Regime change in Iraq is taking yet another form: economic blackmail to influence the choice of leader. Iraq’s latest election produced a struggle to form a coalition. It looked like former Prime Minister, Nouri al-Maliki, could emerge as the leader. Then Trump took to Truth Social: “I’m hearing that the Great Country of Iraq might make a very bad choice by reinstalling Nouri al-Maliki as Prime Minister... That should not be allowed to happen again. Because of his insane policies and ideologies, if elected, the United States of America will no longer help Iraq…” The US then threatened that, if Iran-allied groups, like Maliki’s party, are included in the government, the US would target the Iraqi state, including blocking Iraq’s access to its own oil revenue.
The same regime influencing plan of using the threat of withholding economic aid if the candidate acceptable to America is not chosen was used in Honduras where Trump told Hondurans that if they vote for the wrong candidate, they will face economic abandonment. “If Tito Asfura wins for President of Honduras, because the United States has so much confidence in him, his Policies, and what he will do for the Great People of Honduras, we will be very supportive,” Trump said, “If he doesn’t win, the United States will not be throwing good money after bad.”
Similar interference has been employed in the choice of leader in Haiti, though the ominous consequences were more ambiguous than the withdrawal of economic support.

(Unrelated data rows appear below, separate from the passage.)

-- ==== Sys2Proof/Config.lean ====
section
/-!
DEFINITION. The constants the spec fixes (capacities, budgets, buffer sizes) and the one free value it leaves open.
-/

namespace Sys2Proof.Config

/-- Units of the Graphics Queue (R2). -/
def graphicsUnits : Nat := 112
/-- Units of the Management Queue (R2). -/
def managementUnits : Nat := 16
/-- Largest Length of a graphics segment (R2). -/
def graphicsMaxLength : Nat := 2038
/-- Largest Length of a management segment (R2). -/
def managementMaxLength : Nat := 1014
/-- Pixel Budget (R22). -/
def pixelBudget : Nat := 4194304
/-- Coded Area (R23). -/
def codedArea : Nat := 1048576
/-- Most coded bytes of one object (R23). -/
def codedObjectMax : Nat := 262144
/-- Places of the Decode Queue (R32). -/
def decodeQueueMax : Nat := 8
/-- Places of the Layout Queue (R57). -/
def layoutQueueMax : Nat := 4
/-- Places of the Draw Queue (R82). -/
def drawQueueMax : Nat := 16
/-- Places of the Key Queue (R107). -/
def keyQueueMax : Nat := 8
/-- Width of the plane buffers and of the largest raster (R78). -/
def planeWidth : Nat := 1920
/-- Height of the plane buffers and of the largest raster (R78). -/
def planeHeight : Nat := 1080
/-- Most hops of a directional key's walk (R111). -/
def walkHops : Nat := 48

/-- FREE VALUE (log 11). R89 names the placements that reach into a patch rectangle; an EMPTY or BROKEN object has no
size, so whether its placement reaches there is not stated. Arguments: the object id, the placement's X and Y, and the
rectangle's X, Y, W, H in scene coordinates. It is asked only where an object of the largest size would reach. -/
opaque absentObjectReaches (object x y rx ry rw rh : Nat) : Bool

end Sys2Proof.Config
end

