-- ==== Sys2Proof/Machine/LinkReceiver.lean ====
section
/-!
DEFINITION. The Link Receiver (R1, R5, R6, R17): framing, the header checks, the arrival of a segment and the framing
faults.
-/

namespace Sys2Proof.Machine

/-- The state with another framing state. -/
def setRx (r : Rx) (s : State) : State := s.setLink { s.link with rx := r }

/-- The arrival of a segment is cut short (R6): SEG_BAD, and the reserved units become free with the arrival. -/
def cutArrival (s : State) : State := raise .segBad (setRx (.waiting false) s)

/-- A byte with segment-start begins a segment (R1). One that begins in the discard window is marked dropped (R17). A
segment whose header is already begun goes on. -/
def beginSegment (s : State) : State :=
  match s.link.rx with
  | .header _ => s
  | .waiting _ | .dropping => setRx (.header s.link.window) s
  | .arriving _ =>
    let s1 := cutArrival s
    setRx (.header s1.link.window) s1

/-- The arrival signal to Output Control (R6): in STANDBY it starts WAKING (R165). -/
def arrivalSignal (s : State) : State := if s.output.state = .standby then setOutputState .waking s else s

/-- What the checks of R5 say of a header, with the free units of each channel. -/
inductive HeaderCheck where
  | accepted | bad | overrun
  deriving DecidableEq, Repr

/-- The three checks of R5 in their order. -/
def checkHeader (l : Link) (h : Header) : HeaderCheck :=
  match channelOf h.kind with
  | none => .bad
  | some ch =>
    if ch.maxLength < h.length.toNat then .bad
    else if l.free ch < unitsOf h then .overrun
    else .accepted

/-- The eighth header byte has been received (R5, R6, R17). -/
def receiveHeader (h : Header) (s : State) : State :=
  let s1 := beginSegment s
  match s1.link.rx with
  | .header false =>
    let s2 := arrivalSignal s1
    match checkHeader s2.link h with
    | .accepted => setRx (.arriving h) s2
    | .bad => raise .segBad (setRx .dropping s2)
    | .overrun => raise .overrun (setRx .dropping s2)
  | .header true | .waiting _ | .arriving _ | .dropping => setRx .dropping s1

/-- The last byte of an accepted segment has been received: it joins the end of its channel's queue (R6). The payload must
have the Length of the header. -/
def completeArrival (payload : List Byte) (crc : Word16) (s : State) : State :=
  match s.link.rx with
  | .arriving h =>
    match channelOf h.kind with
    | some ch =>
      if payload.length = h.length.toNat then
        let c := s.link.channel ch
        setRx (.waiting false) (setChannel ch { c with queue := c.queue ++ [{ header := h, payload, crc }] } s)
      else s
    | none => s
  | .waiting _ | .header _ | .dropping => s

/-- Segment-start before the eighth header byte (R1): SEG_BAD, unless the segment began in the discard window (R17); the
new byte begins a new segment. -/
def cutHeader (received : Nat) (s : State) : State :=
  if 1 ≤ received ∧ received ≤ 7 then
    let s1 := beginSegment s
    let s2 := match s1.link.rx with
      | .header true => s1
      | .header false | .waiting _ | .arriving _ | .dropping => raise .segBad s1
    setRx (.header s2.link.window) s2
  else s

/-- Segment-start after the header and before the last byte of an accepted segment (R6): the arrival is cut short and the
new byte begins a new segment. -/
def cutShort (s : State) : State :=
  match s.link.rx with
  | .arriving _ => beginSegment s
  | .waiting _ | .header _ | .dropping => s

/-- Bytes without segment-start while no segment is being received (R1): SEG_BAD once for each run, in the discard window too
(log 12). That bytes before the first segment since power-on are such a run is the model's choice (log 12). Nothing is raised
while RESET_N is held low (R168). -/
def receiveStray (count : Nat) (s : State) : State :=
  match s.link.rx with
  | .waiting false =>
    if 1 ≤ count ∧ s.resetCtl.phase ≠ .asserted then raise .segBad (setRx (.waiting true) s) else s
  | .waiting true | .header _ | .arriving _ | .dropping => s

/-- The last byte of a dropped segment, by the count its Length implies, has been received (R5). -/
def endDropped (s : State) : State :=
  match s.link.rx with
  | .dropping => setRx (.waiting false) s
  | .waiting _ | .header _ | .arriving _ => s

/-- The framing state after the start of a reset: the segment being received is dropped silently (R16, R17, log 16). -/
def Rx.afterReset : Rx → Rx
  | .arriving _ | .dropping => .dropping
  | .header _ => .header true
  | .waiting _ => .waiting false

end Sys2Proof.Machine
end

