-- ==== Sys2Proof/Machine/GraphicsCommands.lean ====
section
/-!
DEFINITION. The segments the Graphics Parser takes (R12): SCENE_OPEN, PALETTE, OBJECT, BUTTONS, LAYOUT, CANCEL. Each
takes the segment at the Graphics Queue's head when it is of its kind and may be taken.
-/

namespace Sys2Proof.Machine

/-- The owner's part of an OBJECT fragment (R24 to R30). -/
def objectFragment (g : Segment) (s : State) : State :=
  match idOf 64 g.header.tag.toNat with
  | some k =>
    let r := s.objects.takeFragment k g
    raiseAll r.2 (s.setObjects r.1)
  | none => s

/-- The owner's part of a BUTTONS (R101, R102). -/
def takeButtons (g : Segment) (s : State) : State :=
  match idOf 4 g.header.tag.toNat, rawButtons (u8 g.payload 2) (g.payload.drop 4) with
  | some t, some raws =>
    match makeTable s.sched.scene.w s.sched.scene.h (u8 g.payload 1) (u8 g.payload 2) raws with
    | some tbl => s.setNav (s.nav.placeTable t tbl)
    | none => raise .segBad s
  | _, _ => s

/-- The owner's part of a LAYOUT (R56, R57). -/
def takeLayout (g : Segment) (s : State) : State :=
  match layoutRecord s.raster.fc g with
  | some (r, whole) =>
    let s1 := s.setSched { s.sched with queue := s.sched.queue ++ [r] }
    if whole then s1 else raise .segBad s1
  | none => raise .segBad s

/-- The owner's part of a PALETTE (R46, R47). -/
def takePalette (g : Segment) (s : State) : State :=
  match idOf 8 g.header.tag.toNat with
  | some p => mergePalette p g s
  | none => s

/-- The owner's part of a CANCEL (R31). -/
def cancelObject (s : State) : State := s.setObjects (s.objects.mapSlots Slot.afterCancel)

/-- SCENE_OPEN (R75). -/
def execSceneOpen (s : State) : Host.Outcome State Fault Refusal :=
  act (takeSegment .graphics .sceneOpen (fun _ => true) openScene) s

/-- PALETTE (R46). -/
def execPalette (s : State) : Host.Outcome State Fault Refusal :=
  act (takeSegment .graphics .palette (fun _ => true) takePalette) s

/-- OBJECT_FIRST_FRAGMENT (R24 to R27, R30). -/
def execObjectFirstFragment (s : State) : Host.Outcome State Fault Refusal :=
  act (takeSegment .graphics .object (fun g => hasFirst g.header) objectFragment) s

/-- OBJECT_LATER_FRAGMENT (R28 to R30). -/
def execObjectLaterFragment (s : State) : Host.Outcome State Fault Refusal :=
  act (takeSegment .graphics .object (fun g => !hasFirst g.header) objectFragment) s

/-- BUTTONS (R101). -/
def execButtons (s : State) : Host.Outcome State Fault Refusal :=
  act (takeSegment .graphics .buttons (fun _ => true) takeButtons) s

/-- LAYOUT (R56). -/
def execLayout (s : State) : Host.Outcome State Fault Refusal :=
  act (takeSegment .graphics .layout (fun _ => true) takeLayout) s

/-- CANCEL (R31). -/
def execCancel (s : State) : Host.Outcome State Fault Refusal :=
  act (takeSegment .graphics .cancel (fun _ => true) fun _ => cancelObject) s

end Sys2Proof.Machine
end

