-- ==== Sys2Proof/Machine/ReportCommands.lean ====
section
/-!
DEFINITION. The Report Link (R20).
-/

namespace Sys2Proof.Machine

/-- REPORT_PICK (R20). -/
def execReportPick (s : State) : Host.Outcome State Fault Refusal := act pickReport s

/-- REPORT_TRANSMITTED (R20, R17). -/
def execReportTransmitted (headerBegun : Bool) (s : State) : Host.Outcome State Fault Refusal :=
  act (endTransmission headerBegun) s

end Sys2Proof.Machine
end

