-- ==== Sys2Proof/Machine/Dispatch.lean ====
section
/-!
DEFINITION. The dispatch: one arm for each command, each a direct call of its meaning.
-/

namespace Sys2Proof.Machine

def exec (i : Instr) (s : State) : Host.Outcome State Fault Refusal :=
  match i with
  | .segmentHeader h => Sys2Proof.Machine.execSegmentHeader h s
  | .segmentArrivalComplete payload crc => Sys2Proof.Machine.execSegmentArrivalComplete payload crc s
  | .headerCutShort received => Sys2Proof.Machine.execHeaderCutShort received s
  | .arrivalCutShort => Sys2Proof.Machine.execArrivalCutShort s
  | .strayBytes count => Sys2Proof.Machine.execStrayBytes count s
  | .sceneOpen => Sys2Proof.Machine.execSceneOpen s
  | .palette => Sys2Proof.Machine.execPalette s
  | .objectFirstFragment => Sys2Proof.Machine.execObjectFirstFragment s
  | .objectLaterFragment => Sys2Proof.Machine.execObjectLaterFragment s
  | .buttons => Sys2Proof.Machine.execButtons s
  | .layout => Sys2Proof.Machine.execLayout s
  | .cancel => Sys2Proof.Machine.execCancel s
  | .key => Sys2Proof.Machine.execKey s
  | .serveDirectionalKey => Sys2Proof.Machine.execServeDirectionalKey s
  | .serveOkKey => Sys2Proof.Machine.execServeOkKey s
  | .serveNumberKey => Sys2Proof.Machine.execServeNumberKey s
  | .serveUnusedKey => Sys2Proof.Machine.execServeUnusedKey s
  | .holdEnd => Sys2Proof.Machine.execHoldEnd s
  | .planeReqLive => Sys2Proof.Machine.execPlaneReqLive s
  | .planeReqFreeze => Sys2Proof.Machine.execPlaneReqFreeze s
  | .planeReqOff => Sys2Proof.Machine.execPlaneReqOff s
  | .planeReqStandby => Sys2Proof.Machine.execPlaneReqStandby s
  | .restart => Sys2Proof.Machine.execRestart s
  | .eventEnable => Sys2Proof.Machine.execEventEnable s
  | .globalEnable => Sys2Proof.Machine.execGlobalEnable s
  | .severity => Sys2Proof.Machine.execSeverity s
  | .tapACode => Sys2Proof.Machine.execTapACode s
  | .tapBCode => Sys2Proof.Machine.execTapBCode s
  | .tapEnable => Sys2Proof.Machine.execTapEnable s
  | .activateHold => Sys2Proof.Machine.execActivateHold s
  | .lateLimit => Sys2Proof.Machine.execLateLimit s
  | .lead => Sys2Proof.Machine.execLead s
  | .sceneProtect => Sys2Proof.Machine.execSceneProtect s
  | .panelProtect => Sys2Proof.Machine.execPanelProtect s
  | .internalWidth => Sys2Proof.Machine.execInternalWidth s
  | .internalHeight => Sys2Proof.Machine.execInternalHeight s
  | .internalRate => Sys2Proof.Machine.execInternalRate s
  | .sceneOriginX => Sys2Proof.Machine.execSceneOriginX s
  | .sceneOriginY => Sys2Proof.Machine.execSceneOriginY s
  | .borderColour => Sys2Proof.Machine.execBorderColour s
  | .panelColour => Sys2Proof.Machine.execPanelColour s
  | .panelColour0 => Sys2Proof.Machine.execPanelColour0 s
  | .unknownSetting => Sys2Proof.Machine.execUnknownSetting s
  | .query => Sys2Proof.Machine.execQuery s
  | .clearEvents => Sys2Proof.Machine.execClearEvents s
  | .capture => Sys2Proof.Machine.execCapture s
  | .showSource => Sys2Proof.Machine.execShowSource s
  | .pan => Sys2Proof.Machine.execPan s
  | .panelFill => Sys2Proof.Machine.execPanelFill s
  | .panelBitmap => Sys2Proof.Machine.execPanelBitmap s
  | .reset => Sys2Proof.Machine.execReset s
  | .powerOn => Sys2Proof.Machine.execPowerOn s
  | .resetNRelease => Sys2Proof.Machine.execResetNRelease s
  | .resetCompletion held => Sys2Proof.Machine.execResetCompletion held s
  | .reportPick => Sys2Proof.Machine.execReportPick s
  | .reportTransmitted headerBegun => Sys2Proof.Machine.execReportTransmitted headerBegun s
  | .videoInFrameStart ended held => Sys2Proof.Machine.execVideoInFrameStart ended held s
  | .internalFrameStart held => Sys2Proof.Machine.execInternalFrameStart held s
  | .lossTimerExpiry held => Sys2Proof.Machine.execLossTimerExpiry held s
  | .returnToLocked => Sys2Proof.Machine.execReturnToLocked s
  | .tapATick => Sys2Proof.Machine.execTapATick s
  | .tapBTick => Sys2Proof.Machine.execTapBTick s
  | .fadeEnd => Sys2Proof.Machine.execFadeEnd s
  | .panEnd => Sys2Proof.Machine.execPanEnd s
  | .panJumpToEnd => Sys2Proof.Machine.execPanJumpToEnd s
  | .paletteGoesLive p => Sys2Proof.Machine.execPaletteGoesLive p s
  | .pendingTargetEntry => Sys2Proof.Machine.execPendingTargetEntry s
  | .standbyEntry => Sys2Proof.Machine.execStandbyEntry s
  | .wakeCompletion held => Sys2Proof.Machine.execWakeCompletion held s
  | .layoutSubmission => Sys2Proof.Machine.execLayoutSubmission s
  | .flip => Sys2Proof.Machine.execFlip s
  | .updateApplication => Sys2Proof.Machine.execUpdateApplication s
  | .patchFlip => Sys2Proof.Machine.execPatchFlip s
  | .backlogMove => Sys2Proof.Machine.execBacklogMove s
  | .jobStart => Sys2Proof.Machine.execJobStart s
  | .jobCompletion => Sys2Proof.Machine.execJobCompletion s
  | .resyncCompletion => Sys2Proof.Machine.execResyncCompletion s
  | .decodeStart => Sys2Proof.Machine.execDecodeStart s
  | .decodeCompletion => Sys2Proof.Machine.execDecodeCompletion s
  | .copyingPhaseStart => Sys2Proof.Machine.execCopyingPhaseStart s
  | .captureCompletion => Sys2Proof.Machine.execCaptureCompletion s
  | .transitionCompletion => Sys2Proof.Machine.execTransitionCompletion s
  | .setRefused => Sys2Proof.Machine.execSetRefused s
  | .droppedSegmentEnd => Sys2Proof.Machine.execDroppedSegmentEnd s

end Sys2Proof.Machine
end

In Haiti, a majority of the Presidential Transition Council signed a resolution to replace the prime minister. Though the Organization of American States says that decision “rest[s] with Haitian leadership,” the US Embassy in Haiti says it considered the resolution “to be illegal” and warned that “the corrupt politicians” who signed the resolution will “pay the ultimate price.” Accusing the signatories of “support[ing] violent gangs and sow[ing] terror in the country,” Deputy Secretary of State Christopher Landau declared that, “The US would consider anyone supporting such a disruptive step favoring the gangs to be acting contrary to the interests of the United States, the region, and the Haitian people and will act accordingly.”
There seems to be a lack of imagination at the State Department, where the only way to negotiate is to negotiate with a gun to your interlocutor’s head. But there seems to be no lack of imagination about ways to hold the gun to your interlocutor’s head.